Action item — From the records below, return every line containing the word "Instr".
Top of Excerpted records
-- ==== Sys2Proof/Tests/Slice0.lean ====
section
/-! SUPPORT. Tests. Expected results are those of spec/95_test_vectors.md (the vector's id stands in the
docstring) or are worked out by hand from a rule; then, for every statement with hypotheses, a witness that
meets them together, clause by clause. -/

namespace Sys2Proof.Tests

open Sys2Proof Sys2Proof.Machine

/-! ### Helpers -/

/-- `F = 4` at both ends. -/
def params (policy : Policy := .drop) : Params where
  frameSize := 4
  policy := policy
  hostFrameSize := 4
  guardDelay := 2
  targetInterval := some 100
  hostReadTimeout := 1
  ackDeadline := none

/-- A DFC that never halted and saw no invalid opcode. -/
def dfc (st : St) (n : Nat) (buf : List Byte) : Dfc := { Dfc.reset with st := st, n := n, buf := Memory.writeBytes [] 0 buf }

/-- The system with DFC in a state, bytes on `h2d`, a Sender waiting for an ack, and what happens next. -/
def sys (d : Dfc) (h2d : List Byte) (events : List Event) (policy : Policy := .drop) : State where
  cfg := params policy
  dfc := d
  trace := []
  h2d := h2d
  d2h := []
  sender := { j := 0, payload := [0xDE, 0xAD, 0xBE, 0xEF], phase := .awaitAck, t0 := 10, waitSince := 20 }
  source := []
  now := 40
  events := events
  tick := 0

/-- The system with the Sender in a step of its frame. -/
def host (phase : Phase) (events : List Event) : State :=
  let s := sys Dfc.reset [] events
  { s with sender := { s.sender with phase := phase } }

/-- The next state, where the step answers one. -/
def after (s : State) : Option State := Result.state (step s)

/-- Whether an outcome is a next state. -/
def goesOn (r : Result) : Bool := (Result.state r).isSome

/-- DFC in the next state. -/
def nextDfc (s : State) : Option Dfc := (after s).map (·.dfc)

/-- The Sender's step in the next state. -/
def nextPhase (s : State) : Option Phase := (after s).map (·.sender.phase)

/-! ### WellFormed: ill-formed terms are refused -/

theorem test_params_wf : (params).wf = true := by decide
theorem test_params_frameSize_zero : ({ params with frameSize := 0 } : Params).wf = false := by decide
theorem test_params_hostFrameSize_zero : ({ params with hostFrameSize := 0 } : Params).wf = false := by decide
theorem test_params_timeout_zero : ({ params with hostReadTimeout := 0 } : Params).wf = false := by decide
theorem test_params_interval_zero : ({ params with targetInterval := some 0 } : Params).wf = false := by decide
theorem test_signal_short : mkFullData 4 [1, 2, 3] = .error .badLength := rfl
theorem test_signal_long : mkFullData 4 [1, 2, 3, 4, 5] = .error .badLength := rfl
theorem test_fulldata_operands : Instr.wf 4 .fulldata [1, 2, 3] = false := by decide
theorem test_commack_operands : Instr.wf 4 .commack [1] = false := by decide

/-! ### Decode -/

/-- Section 1.1: bit by bit, bit 7 first. -/
theorem test_decode_fulldata : decodeTableWord 8 0b00000011 = some .fulldata := by decide
/-- Section 1.1. -/
theorem test_decode_commack : decodeTableWord 8 0b00000100 = some .commack := by decide
/-- E1 with the payload in the word's higher bytes. -/
theorem test_decode_fulldata_payload : decodeTableWord 40 0xEFBEADDE03 = some .fulldata := by decide
/-- X3 and DV18: bytes near the two opcodes. -/
theorem test_decode_invalid_bytes :
    [0x00, 0x01, 0x02, 0x05, 0x07, 0x0B, 0x0C, 0x13, 0x7F, 0x80, 0x83, 0x84, 0xFE, 0xFF].all
      (fun b => (decodeOpcode 4 b).isNone) = true := by decide
/-- DV4, DV5, DV6, DV10, DV16. -/
theorem test_decode_payloads :
    decode 4 0x03 (some []) = .err .missingData ∧ decode 4 0x03 (some [1, 2, 3]) = .err .missingData ∧
    decode 4 0x03 (some [1, 2, 3, 4, 5]) = .outsideDomain ∧ decode 4 0x04 (some [1, 2, 3, 4]) = .ok .commAck ∧
    decode 4 0xFF (some [1]) = .err .invalidOpcode := by decide
/-- E2, E5: a stream of two messages; payload bytes that equal opcodes are payload. -/
theorem test_decode_stream : decodeStream 4 [0x03, 0x03, 0x04, 0x03, 0x04, 0x04] =
    .ok [.fullData ⟨[0x03, 0x04, 0x03, 0x04], rfl⟩, .commAck] := by rfl
/-- E2. -/
theorem test_encode : encode (F := 4) (.fullData ⟨[3, 4, 3, 4], rfl⟩) = (0x03, some [3, 4, 3, 4]) := by decide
Bottom of Excerpted records
Answer to the problem —
theorem test_fulldata_operands : Instr.wf 4 .fulldata [1, 2, 3] = false := by decide
theorem test_commack_operands : Instr.wf 4 .commack [1] = false := by decide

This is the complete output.